Saturday, May 5, 2018

Chicken Breakfast Sausage Taquitos

Hey, peeps!!! Guess what? Easy peasy brunch... breakfast sausage taquitos.

How did I come up with this recipe? Well, I forgot to make my kolache dough and wanted to make breakfast with chicken breakfast sausages. Saw flour tortilla I bought a few days ago from Trader Joe's. Then I had a lightbulb moment... taquitos. Yeah, why not? 
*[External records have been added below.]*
-- ==== Sys2Proof/Laws/Step.lean ====
section
/-! SUPPORT. Everything a step can answer (R107), and the fetch. -/

namespace Sys2Proof.Machine

/-- The fetch answers a word exactly when the index names a slot (R107 steps 1 and 2). -/
theorem fetch_eq_some_iff (s : State) (w : InstrWord) :
    s.fetch = some w ↔ ∃ k : Nat, s.idx = (k : Int) ∧ s.imem[k]? = some w := by
  unfold State.fetch
  constructor
  · intro h
    split at h
    · cases h
    · exact ⟨s.idx.toNat, by omega, h⟩
  · rintro ⟨k, hk, hw⟩
    simp [hk, hw]

/-- The fetch answers nothing exactly when the index is outside 0..N-1 (R172). -/
theorem fetch_eq_none_iff (s : State) : s.fetch = none ↔ s.idx < 0 ∨ (s.imem.length : Int) ≤ s.idx := by
  unfold State.fetch
  split
  · simp_all
  · rw [List.getElem?_eq_none_iff]; omega

/-- A decoded word is an instruction or UNKNOWN by its class (R74, R90). -/
theorem decode_eq_unknown_iff (rom : Rom) (w v : InstrWord) : decode rom w = .unknown v ↔ classify rom w = none ∧ w = v := by
  unfold decode
  cases classify rom w <;> simp

theorem decode_eq_instr_iff (rom : Rom) (w : InstrWord) (i : Instr) :
    decode rom w = .instr i ↔ ∃ o, classify rom w = some o ∧ unpack o w = i := by
  unfold decode
  cases classify rom w <;> simp

/-- The mnemonic of an unpacked word. -/
@[simp] theorem op_unpack (o : Op) (w : InstrWord) : (unpack o w).op = o := by cases o <;> rfl

/-- The guard (R107 step 9). -/
theorem guardFires_iff (s : State) : guardFires s = true ↔ ∃ m, s.cfg.maxCycles = some m ∧ m < s.cycle := by
  unfold guardFires
  cases s.cfg.maxCycles <;> simp

/-- Counting a cycle: the counter goes up by one, and the status becomes RunawayExecution exactly when the guard fires. -/
theorem countCycle_cases (s : State) :
    ((∀ m, s.cfg.maxCycles = some m → s.cycle + 1 ≤ m) ∧ countCycle s = { s with cycle := s.cycle + 1 }) ∨
    (∃ m, s.cfg.maxCycles = some m ∧ m < s.cycle + 1 ∧
      countCycle s = { s with cycle := s.cycle + 1, status := .fault (.runawayExecution (s.cycle + 1)) }) := by
  by_cases hg : guardFires { s with cycle := s.cycle + 1 } = true
  · obtain ⟨m, hm, hlt⟩ := (guardFires_iff _).1 hg
    exact .inr ⟨m, hm, hlt, by simp [countCycle, hg, State.raise]⟩
  · refine .inl ⟨fun m hm => ?_, by simp [countCycle, hg]⟩
    by_contra hlt
    exact hg ((guardFires_iff _).2 ⟨m, hm, by simpa using hlt⟩)

/-- A step of a stopped block (R177). -/
theorem step_stopped {s : State} (h : s.status ≠ .running) : step s = .next s := by
  simp [step, sequencerStep, h]

/-- A running block whose index names no slot (R172). -/
theorem step_outOfRange {s : State} (h : s.status = .running) (hf : s.fetch = none) :
    step s = .next (s.raise (.controlFlowOutOfRange s.idx)) := by
  simp [step, sequencerStep, h, cycleStep, hf]

/-- A running block at an UNKNOWN word (R171). -/
theorem step_unknown {s : State} {w : InstrWord} (h : s.status = .running) (hf : s.fetch = some w)
    (hd : decode s.cfg.rom w = .unknown w) : step s = .next (s.raise (.decodeFailure s.idx w)) := by
  simp [step, sequencerStep, h, cycleStep, hf, hd, runDecoded]

/-- A running block at an instruction (R107 steps 4 to 9). -/
theorem step_executes {s : State} {w : InstrWord} {i : Instr} (h : Executes s w i) : step s = executeCycle s w i := by
  obtain ⟨h, hf, hd⟩ := h
  simp [step, sequencerStep, h, cycleStep, hf, hd, runDecoded]

/-- The end of an executed cycle, whichever instruction it was (R107 steps 5 to 9). -/
theorem executeCycle_next {s t : State} {w : InstrWord} {i : Instr} (h : Executes s w i) (ht : executeCycle s w i = .next t) :
    ∃ u, exec i s = .next u ∧
      ((i = .brk ∧ u = s.halt ∧ t = u.emit (traceRecord s u w i)) ∨
       (i ≠ .brk ∧ u.status = .running ∧ (∀ m, s.cfg.maxCycles = some m → s.cycle + 1 ≤ m) ∧
         t = { u.emit (traceRecord s u w i) with cycle := s.cycle + 1 }) ∨
       (i ≠ .brk ∧ u.status = .running ∧ ∃ m, s.cfg.maxCycles = some m ∧ m < s.cycle + 1 ∧
         t = { u.emit (traceRecord s u w i) with
                cycle := s.cycle + 1, status := .fault (.runawayExecution (s.cycle + 1)) })) := by
  unfold executeCycle at ht
  split at ht
  · rename_i u hu
    injection ht with ht
    refine ⟨u, hu, ?_⟩
    obtain ⟨hcfg, -, hcyc, -, hst⟩ := exec_control hu
    by_cases hb : i = .brk
    · subst hb
      refine .inl ⟨rfl, ?_, ?_⟩
      · injection hu with hu; exact hu.symm
      · subst ht
        simp only [if_true] at hst
        simp [retire, hst]
    · simp only [hb, if_false, h.1] at hst
      subst ht
      have hr : retire s u w i = countCycle (u.emit (traceRecord s u w i)) := by simp [retire, hst]
      rw [hr]
      rcases countCycle_cases (u.emit (traceRecord s u w i)) with ⟨hm, e⟩ | ⟨m, hm, hlt, e⟩
      · refine .inr (.inl ⟨hb, hst, fun m h' => ?_, by rw [e]; simp [hcyc]⟩)
        simpa [hcyc] using hm m (by simpa [hcfg] using h')
      · exact .inr (.inr ⟨hb, hst, m, by simpa [hcfg] using hm, by simpa [hcyc] using hlt, by rw [e]; simp [hcyc]⟩)
  · cases ht
  · cases ht

/-- Every step that answers a next state is one of four: of a stopped block, out of range, at an UNKNOWN word, or an
executed instruction. -/
theorem step_cases {s t : State} (h : step s = .next t) :
    (s.status ≠ .running ∧ t = s) ∨
    (s.status = .running ∧ s.fetch = none ∧ t = s.raise (.controlFlowOutOfRange s.idx)) ∨
    (∃ w, s.status = .running ∧ s.fetch = some w ∧ decode s.cfg.rom w = .unknown w ∧
      t = s.raise (.decodeFailure s.idx w)) ∨
    (∃ w i, Executes s w i ∧ executeCycle s w i = .next t) := by
  by_cases hs : s.status = .running
  · cases hf : s.fetch with
    | none =>
      rw [step_outOfRange hs hf] at h
      injection h with h
      exact .inr (.inl ⟨hs, rfl, h.symm⟩)
    | some w =>
      cases hd : decode s.cfg.rom w with
      | unknown v =>
        obtain ⟨-, rfl⟩ := (decode_eq_unknown_iff _ _ _).1 hd
        rw [step_unknown hs hf hd] at h
        injection h with h
        exact .inr (.inr (.inl ⟨w, hs, rfl, hd, h.symm⟩))
      | instr i =>
        have he : Executes s w i := ⟨hs, hf, hd⟩
        exact .inr (.inr (.inr ⟨w, i, he, (step_executes he).symm.trans h⟩))
  · rw [step_stopped hs] at h
    injection h with h
    exact .inl ⟨hs, h.symm⟩

/-- One more step of a run of any machine. -/
theorem run_succ_of (M : Host.Core) (k : Nat) (s t : M.State) :
    M.run (k + 1) s = .next t ↔ ∃ u, M.step s = .next u ∧ M.run k u = .next t := by
  rw [Host.Core.run]
  cases M.step s <;> simp

/-- One more step of a run of the block. -/
theorem run_succ (k : Nat) (s t : State) :
    Host.Core.run core (k + 1) s = .next t ↔ ∃ u, step s = .next u ∧ Host.Core.run core k u = .next t :=
  run_succ_of core k s t

/-- What every step keeps, every run keeps. -/
theorem run_keeps {P : State → Prop} (hP : ∀ s t, P s → step s = .next t → P t) {k : Nat} {s t : State} (hs : P s)
    (h : Host.Core.run core k s = .next t) : P t := by
  induction k generalizing s with
  | zero => cases h; exact hs
  | succ k ih =>
    obtain ⟨u, hu, h⟩ := (run_succ _ _ _).1 h
    exact ih (hP s u hs hu) h

/-- No step writes the parameters or the program (R29, R51). -/
theorem step_config {s t : State} (h : step s = .next t) : t.cfg = s.cfg ∧ t.imem = s.imem := by
  rcases step_cases h with ⟨-, rfl⟩ | ⟨-, -, rfl⟩ | ⟨w, -, -, -, rfl⟩ | ⟨w, i, he, ht⟩
  · simp
  · simp
  · simp
  · obtain ⟨u, hu, ⟨rfl, rfl, rfl⟩ | ⟨-, -, -, rfl⟩ | ⟨-, -, m, -, -, rfl⟩⟩ := executeCycle_next he ht <;>
      simp [(exec_control hu).1, (exec_control hu).2.1]

end Sys2Proof.Machine
end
When buying sausages, look for something without sodium nitrites. I found the Never Any's chicken breakfast sausage at Aldi. It is the cleanest breakfast sausage I found so far and trust me... I've searched for new products all the time. You know, I just want something as a backup when life gets too hectic.

Let's get cooking!!!

Chicken Breakfast Sausage Taquitos
makes 7 

8 homemade or store-bought flour tortilla
cooking oil
  1. Place a cooling rack over a baking tray. Set aside.
  2. Heat 1-inch deep of cooking oil in a heavy bottom pot.
  3. Cut the flour tortilla slightly shorter than the sausage.
  4. Roll the sausage tightly around tortilla.
  5. Secure with a toothpick.
  6. Repeat until all breakfast sausages are wrapped around the tortilla. 
  7. Deep-fry in the hot oil until golden brown on all sides.
  8. Place the chicken breakfast sausage taquitos on the cooling rack allowing them to drain.
  9. Enjoy them while they are warm.  

Monday, March 26, 2018

Coffee Ice Cream (Dairy Free)

What's not to like about making my own ice cream? Not a single thing!!!
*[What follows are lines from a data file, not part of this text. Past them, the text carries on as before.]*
/-- The state an instruction is tried in. -/
def background (i : Instr) : State :=
  { State.reset with regs := Vector.replicate 32 (backgroundValue i), mem := backgroundMem i }

/-- The same with every bit of one register inverted. -/
def flipped (i : Instr) (r : Reg) : State := (background i).setReg r (~~~backgroundValue i)

@[simp] theorem background_reg (i : Instr) (q : Reg) : (background i).reg q = backgroundValue i := by
  simp [background, State.reg]

@[simp] theorem background_mem (i : Instr) : (background i).mem = backgroundMem i := rfl

@[simp] theorem flipped_reg_same (i : Instr) (r : Reg) : (flipped i r).reg r = ~~~backgroundValue i :=
  State.reg_setReg_same ..

theorem flipped_reg_other (i : Instr) {r q : Reg} (h : q ≠ r) : (flipped i r).reg q = backgroundValue i := by
  rw [flipped, State.reg_setReg_other _ _ _ _ h, background_reg]

@[simp] theorem flipped_mem (i : Instr) (r : Reg) : (flipped i r).mem = backgroundMem i := rfl

/-- LDUR loads the one entry of the store from its own position, and 0 from another. -/
theorem ldur_effectsDiffer (rd rn : Reg) (addr : Nat) :
    EffectsDiffer (.ldur rd rn addr) (background (.ldur rd rn addr)) (flipped (.ldur rd rn addr) rn) := by
  refine .inl ⟨rd, rfl, ?_⟩
  have hpos : effectivePosition 0#64 addr ≠ effectivePosition (~~~0#64) addr :=
    fun h => ne_not_self _ (effectivePosition_inj h)
  simp only [destValue, State.memRead_eq, background_reg, flipped_reg_same, background_mem, flipped_mem, backgroundMem,
    backgroundValue, Memory.read, Memory.entry, hpos]
  decide

/-- STUR stores at another position for another base, and another word for another source. -/
theorem stur_effectsDiffer {rd rn r : Reg} (addr : Nat) (hne : rd ≠ rn) (hr : r = rn ∨ r = rd) :
    EffectsDiffer (.stur rd rn addr) (background (.stur rd rn addr)) (flipped (.stur rd rn addr) r) := by
  refine .inr (.inl ?_)
  rcases hr with rfl | rfl
  · have hpos : effectivePosition 0#64 addr ≠ effectivePosition (~~~0#64) addr :=
      fun h => ne_not_self _ (effectivePosition_inj h)
    simpa only [memAfter, background_reg, flipped_reg_same, flipped_reg_other _ hne, background_mem, flipped_mem,
      backgroundMem, backgroundValue, Memory.write, ne_eq, List.cons.injEq, Prod.mk.injEq, and_true] using hpos
  · have hword : storeWord 0#64 ≠ storeWord (~~~0#64) := by decide
    simpa only [memAfter, background_reg, flipped_reg_same, flipped_reg_other _ hne.symm, background_mem, flipped_mem,
      backgroundMem, backgroundValue, Memory.write, ne_eq, List.cons.injEq, Prod.mk.injEq, true_and, and_true] using hword

/-- Inverting any register listed as read changes the effect. -/
theorem effectsDiffer_flipped {i : Instr} {r : Reg} (hwf : i.WellFormed) (ha : operandsApart i = true)
    (hr : r ∈ readsRegs i) : EffectsDiffer i (background i) (flipped i r) := by
  cases i with
  | add rd rn rm | sub rd rn rm | and rd rn rm | orr rd rn rm | eor rd rn rm =>
    refine .inl ⟨rd, rfl, ?_⟩
    have hne : rn ≠ rm := by simp_all [operandsApart]
    rcases List.mem_pair.1 hr with rfl | rfl
    · simp only [destValue, background_reg, flipped_reg_same, flipped_reg_other _ hne.symm, backgroundValue]
      decide
    · simp only [destValue, background_reg, flipped_reg_same, flipped_reg_other _ hne, backgroundValue]
      decide
  | lsl rd rn rm shamt =>
    obtain rfl := List.mem_singleton.1 hr
    refine .inl ⟨rd, rfl, ?_⟩
    simpa only [destValue, background_reg, flipped_reg_same, s64_u64_mul_two_pow] using
      shiftLeft_ne_not_shiftLeft _ (of_decide_eq_true hwf)
  | lsr rd rn rm shamt =>
    obtain rfl := List.mem_singleton.1 hr
    refine .inl ⟨rd, rfl, ?_⟩
    simpa only [destValue, background_reg, flipped_reg_same, s64_u64_fdiv_two_pow] using
      ushiftRight_ne_not_ushiftRight _ (of_decide_eq_true hwf)
  | asr rd rn rm shamt =>
    obtain rfl := List.mem_singleton.1 hr
    refine .inl ⟨rd, rfl, ?_⟩
    simpa only [destValue, background_reg, flipped_reg_same, s64_fdiv_two_pow] using
      sshiftRight_ne_not_sshiftRight _ shamt
  | addi rd rn imm | subi rd rn imm =>
    obtain rfl := List.mem_singleton.1 hr
    refine .inl ⟨rd, rfl, fun h => ?_⟩
    simp only [destValue, background_reg, flipped_reg_same, Int.sub_eq_add_neg] at h
    exact ne_not_self _ (s64_toInt_add_inj h)
  | movk rd shcode field =>
    obtain rfl := List.mem_singleton.1 hr
    refine .inl ⟨_, rfl, ?_⟩
    simpa only [destValue, background_reg, flipped_reg_same] using movk_ne_movk_not _ (of_decide_eq_true hwf)
  | ldur rd rn addr =>
    obtain rfl := List.mem_singleton.1 hr
    exact ldur_effectsDiffer rd _ addr
  | stur rd rn addr => exact stur_effectsDiffer addr (bne_iff_ne.1 ha) (List.mem_pair.1 hr)
  | cbz rd off | cbnz rd off =>
    obtain rfl := List.mem_singleton.1 hr
    have hoff : off ≠ 1 := bne_iff_ne.1 ha
    refine .inr (.inr ?_)
    simp [controlDelta, backgroundValue, hoff, hoff.symm]
  | movz | b | nop | brk => cases hr

/-- For each register listed as read, two states that differ in it alone and in which the instruction's outcome differs. -/
theorem read_register_shows {i : Instr} {r : Reg} (hwf : i.WellFormed) (ha : operandsApart i = true)
    (hr : r ∈ readsRegs i) : ∃ s s' t t' : State, (∀ q, q ≠ r → s.reg q = s'.reg q) ∧ s.mem = s'.mem ∧ s.idx = s'.idx ∧
      s.cfg = s'.cfg ∧ exec i s = .next t ∧ exec i s' = .next t' ∧
      ((∃ q, writesReg i = some q ∧ t.reg q ≠ t'.reg q) ∨ t.mem ≠ t'.mem ∨ t.idx ≠ t'.idx) := by
  obtain ⟨t, ht⟩ := exec_completes (s := background i) rfl i
  obtain ⟨t', ht'⟩ := exec_completes (s := flipped i r) rfl i
  refine ⟨background i, flipped i r, t, t', fun q hq => ?_, rfl, rfl, rfl, ht, ht', ?_⟩
  · rw [background_reg, flipped_reg_other i hq]
  · exact (effectsDiffer_flipped hwf ha hr).next rfl ht ht'

/-! ### The register listed as written shows (R22) -/

/-- Of the writing instructions MOVK alone reads its destination, the operands being apart. -/
theorem dest_not_read {i : Instr} {rd : Reg} (hw : writesReg i = some rd) (ha : operandsApart i = true) :
    (∃ shcode field, i = .movk rd shcode field) ∨ rd ∉ readsRegs i := by
  cases i <;> cases hw <;> simp_all [operandsApart, readsRegs]

/-- The register listed as written changes in some state: MOVK's where it held the complement of the field, and that of
every other instruction where it held the complement of the value it is about to get. -/
theorem written_register_shows {i : Instr} {rd : Reg} (hwf : i.WellFormed) (ha : operandsApart i = true)
    (hw : writesReg i = some rd) : ∃ s t : State, exec i s = .next t ∧ t.reg rd ≠ s.reg rd := by
  rcases dest_not_read hw ha with ⟨shcode, field, rfl⟩ | hrd
  · refine ⟨State.reset.setReg rd (~~~wideField shcode field), _, exec_of_writesReg rfl _, ?_⟩
    simpa only [State.reg_advance, State.reg_setReg_same, destValue] using movk_not_wideField_ne (of_decide_eq_true hwf)
  · have hval (v : Word) : destValue (State.reset.setReg rd v) i = destValue State.reset i :=
      destValue_congr (fun r hr => State.reg_setReg_other _ _ _ _ fun e => hrd (e ▸ hr)) rfl
    refine ⟨State.reset.setReg rd (~~~destValue State.reset i), _, exec_of_writesReg hw _, ?_⟩
    rw [State.reg_advance, State.reg_setReg_same, State.reg_setReg_same, hval]
    exact ne_not_self _

/-! ### The statements -/

/-- Settles O33: the effect is a function of the listed registers and the store (`destValue`, `memAfter`, `controlDelta`),
and inverting a listed register, or starting from the complement of the value to be written, makes it show. -/
theorem registersReadAndWrittenAreThoseListed : Obligations.RegistersReadAndWrittenAreThoseListed := by
  refine ⟨fun i s s' t t' hr hm h h' => ⟨fun rd hw => ?_, ?_, ?_⟩, fun i s t r h hr => exec_reg_other h hr,
    fun i hwf ha => ⟨fun r hr => read_register_shows hwf ha hr, fun rd hw => written_register_shows hwf ha hw⟩⟩
  · rw [exec_reg_dest hw h, exec_reg_dest hw h', destValue_congr hr hm]
  · rw [exec_mem h, exec_mem h', memAfter_congr hr hm]
  · rw [exec_idx h, exec_idx h', controlDelta_congr hr]
    omega

/-- Settles O47: every step keeps the parameters and the instruction store (`step_config`), so every run does. -/
theorem noStepWritesProgramOrParameters : Obligations.NoStepWritesProgramOrParameters := by
  intro k s t h
  refine run_keeps (P := fun u => u.cfg = s.cfg ∧ u.imem = s.imem) (fun u v ⟨hcfg, himem⟩ huv => ?_) ⟨rfl, rfl⟩ h
  obtain ⟨hcfg', himem'⟩ := step_config huv
  exact ⟨hcfg'.trans hcfg, himem'.trans himem⟩

end Sys2Proof.Machine
end

section
/-! The statements of `20_memory.md`: what a write to the store makes of its entries (R42), and what a read of it gives
(R41). -/

namespace Sys2Proof.Machine

/-! ### What a read gives (R41) -/

/-- An entry of value `v` reads as `v` (R41). -/
theorem Memory.read_of_entry_eq_some {m : Memory} {p : Int} {v : Data} (h : Memory.entry m p = some v) :
    Memory.read m p = v := by
  rw [Memory.read, h, Option.getD_some]

/-- A position with no entry reads as 0 (R41). -/
theorem Memory.read_of_entry_eq_none {m : Memory} {p : Int} (h : Memory.entry m p = none) :
    Memory.read m p = 0#32 := by
  rw [Memory.read, h, Option.getD_none]

/-! ### What a write makes of the entries (R42) -/

/-- The written position holds the written value. -/
@[simp] theorem Memory.entry_write_same (m : Memory) (p : Int) (v : Data) :
    Memory.entry (Memory.write m p v) p = some v := by
  rw [Memory.entry_write, if_pos rfl]

/-- A write leaves the entry of every other position alone. -/
theorem Memory.entry_write_other (m : Memory) {p q : Int} (v : Data) (h : q ≠ p) :
    Memory.entry (Memory.write m p v) q = Memory.entry m q := by
  rw [Memory.entry_write, if_neg h.symm]

/-- The written value is read back. -/
@[simp] theorem Memory.read_write_same (m : Memory) (p : Int) (v : Data) : Memory.read (Memory.write m p v) p = v :=
  Memory.read_of_entry_eq_some (Memory.entry_write_same m p v)

/-! ### The statements -/

/-- Settles O35: a write changes the entry at its position and no other (`Memory.entry_write`), and a read gives the
entry. -/
theorem writeThenReadGivesTheValue : Obligations.WriteThenReadGivesTheValue := fun m p v =>
  ⟨Memory.entry_write_same m p v, Memory.read_write_same m p v, fun _ hq => Memory.entry_write_other m v hq⟩

/-- Settles O37: in a canonical store the entries are the listed pairs (`Memory.entry_eq_some_iff`), and a position that is
not listed has none. -/
theorem absentPositionReadsZero : Obligations.AbsentPositionReadsZero := by
  refine fun m p hwf => ⟨fun v hv => ?_, fun habsent => ?_⟩
  · exact Memory.read_of_entry_eq_some ((Memory.entry_eq_some_iff hwf p v).2 hv)
  · have hne : ∀ c ∈ m, c.1 ≠ p := fun c hc e => habsent c.2 (e ▸ hc)
    exact Memory.read_of_entry_eq_none (Memory.entry_eq_none hne)

end Sys2Proof.Machine
end

section
/-! Which mnemonic a word is classified as (R71, R73): the leading bits of a word of a row, and why the classification order
decides nothing when the ROM is prefix-free. Every statement that says `RowDecodes` needs these. -/

namespace Sys2Proof

/-! ### Leading bits -/

/-- Of two runs of leading bits the shorter is the front of the longer (R61). -/
theorem leading_shiftRight {m n : Nat} (hmn : m ≤ n) (hn : n ≤ 32) (w : InstrWord) :
    leading n w >>> (n - m) = leading m w := by
  rw [leading, leading, ← Nat.shiftRight_add]
  congr 1
  omega

/-- A mask that covers the leading bits keeps them. -/
theorem leading_and_mask {n : Nat} (hn : n ≤ 32) {mask : InstrWord} (hmask : leading n mask = 2 ^ n - 1)
    (w : InstrWord) : leading n (w &&& mask) = leading n w := by
  have hlt : leading n w < 2 ^ n := by
    rw [leading_eq, Nat.div_lt_iff_lt_mul (Nat.two_pow_pos _), ← Nat.pow_add, Nat.add_sub_cancel' hn]
    exact w.isLt
  calc leading n (w &&& mask) = leading n w &&& leading n mask := by
        rw [leading, BitVec.toNat_and, Nat.shiftRight_and_distrib]; rfl
    _ = leading n w := by rw [hmask, Nat.and_two_pow_sub_one_of_lt_two_pow hlt]

/-! ### The first match is the only match (R73) -/

/-- No mnemonic is looked up by more bits than a word has (R61). -/
theorem Op.bits_le (o : Op) : o.bits ≤ 32 := by cases o <;> decide

/-- Every mnemonic stands in the classification order (R71). -/
theorem Op.mem_classOrder (o : Op) : o ∈ classOrder := by cases o <;> decide

/-- Two mnemonics that select one word have patterns of which one is a prefix of the other. -/
theorem Rom.clash_of_selects {rom : Rom} {w : InstrWord} {o p : Op} (ho : rom.selects w o = true)
    (hp : rom.selects w p = true) : rom.clash o p = true := by
  have ho : leading o.bits w = rom.pattern o := beq_iff_eq.1 ho
  have hp : leading p.bits w = rom.pattern p := beq_iff_eq.1 hp
  unfold Rom.clash
  split
  case isTrue hle => rw [beq_iff_eq, ← ho, ← hp, leading_shiftRight hle p.bits_le]
  case isFalse hlt => rw [beq_iff_eq, ← ho, ← hp, leading_shiftRight (by omega) o.bits_le]

/-- In a prefix-free ROM only a mnemonic itself clashes with it. -/
theorem Rom.PrefixFree.eq_of_clash {rom : Rom} (h : rom.PrefixFree) {o p : Op} (hc : rom.clash o p = true) : o = p := by
  have hop := List.all_eq_true.1 (List.all_eq_true.1 h o o.mem_classOrder) p p.mem_classOrder
  simpa [hc] using hop

/-- With a prefix-free ROM a word is classified as whichever mnemonic selects it, wherever that stands in the order (R73). -/
theorem classify_of_selects {rom : Rom} (h : rom.PrefixFree) {w : InstrWord} {o : Op} (ho : rom.selects w o = true) :
    classify rom w = some o := by
  cases hc : classify rom w with
  | none => exact absurd ho (List.find?_eq_none.1 hc o o.mem_classOrder)
  | some p => rw [h.eq_of_clash (Rom.clash_of_selects (List.find?_some hc) ho)]

/-- The default ROM is prefix-free (R72, R73). -/
theorem Rom.default_prefixFree : Rom.default.PrefixFree := by decide

end Sys2Proof

namespace Sys2Proof.Machine

/-- A row whose mask covers its mnemonic's leading bits and whose match carries its pattern decodes to that mnemonic. -/
theorem rowDecodes {mask value : InstrWord} {o : Op} (hmask : leading o.bits mask = 2 ^ o.bits - 1)
    (hvalue : Rom.default.selects value o = true) : RowDecodes mask value o := by
  rintro w rfl
  have hw : Rom.default.selects w o = true := by
    rwa [Rom.selects, leading_and_mask o.bits_le hmask] at hvalue
  exact (decode_eq_instr_iff ..).2 ⟨o, classify_of_selects Rom.default_prefixFree hw, rfl⟩

end Sys2Proof.Machine
end

section
/-! The statements of `46_branch.md`: the control delta of every instruction (R150), and B (R153). -/

namespace Sys2Proof.Machine

/-- An instruction that only moves the index leaves everything else as it was (R150). -/
theorem frame_advance (s : State) (d : Int) : Frame none none s (s.advance d) where
  regs _ _ := rfl
  store _ _ := rfl
  status := rfl
  cfg := rfl
  imem := rfl
  cycle := rfl
  trace := rfl

/-- B completes in every state, and moving the index by its offset is all it does (R153). -/
theorem exec_b (off : Int) (s : State) : exec (.b off) s = .next (s.advance off) := rfl

/-! ### The statements -/

/-- Settles O34: what `exec_idx` says of every instruction, for BREAK and for the eighteen others. -/
theorem indexMovesByTheControlDelta : Obligations.IndexMovesByTheControlDelta := by
  refine fun i s t h => ⟨fun hb => ?_, fun hb => ?_⟩
  · rw [exec_idx h, if_neg hb]
  · rw [exec_idx h, if_pos hb, Int.add_zero]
I came up with the coffee ice cream recipe many moons ago. The original recipe was made with dairy condensed milk, so I wasn't inspired to blog about it. For one thing, I didn't wanna blog about dairy ice cream. I mean, I can just buy dairy ice cream pretty much anywhere. I wanna share allergy-friendly recipes. You know, the food that I can't find in the stores. The food that I have to make it on my own.
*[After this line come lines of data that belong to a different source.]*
-- ==== Sys2Proof/Machine/Timers.lean ====
section
/-!
DEFINITION. The timer and key-wait instructions (46_timers_keys). The per-cycle countdown is in Machine/Cycle.lean.
-/

namespace Sys2Proof.Machine

/-- LD Vx, DT: the value before this cycle's decrement (R230). -/
def execLdVxDt (x : Reg) (s : State) : Outcome := .next (s.setReg x s.dt)

/-- LD Vx, K: the lowest pressed key, or, when none is pressed, the pc rewound so that the same instruction runs again (R231). -/
def execLdVxK (x : Reg) (s : State) : Outcome :=
  match s.lowestKey with
  | some k => .next (s.setReg x (BitVec.ofNat 8 k))
  | none => .next (s.setPc s.fetchPc)

/-- LD DT, Vx (R232). -/
def execLdDtVx (x : Reg) (s : State) : Outcome := .next (s.setDt (s.reg x))

/-- LD ST, Vx (R233). -/
def execLdStVx (x : Reg) (s : State) : Outcome := .next (s.setSt (s.reg x))

end Sys2Proof.Machine
end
Months ago, I found coconut condensed milk while browsing the health food store. Right then and there, I had a lightbulb moment. Dairy free coffee ice cream for Brek. DONE!!!

What's else to blog about. Let's do it!!! With less than 20 minutes, I present you... dairy free coffee ice cream. And by all mean, sprinkle some crispy bacon on top. I did, and it was... well, you try it and let me know how you like it. Or try other toppings. The possibilities of adds-in are endless.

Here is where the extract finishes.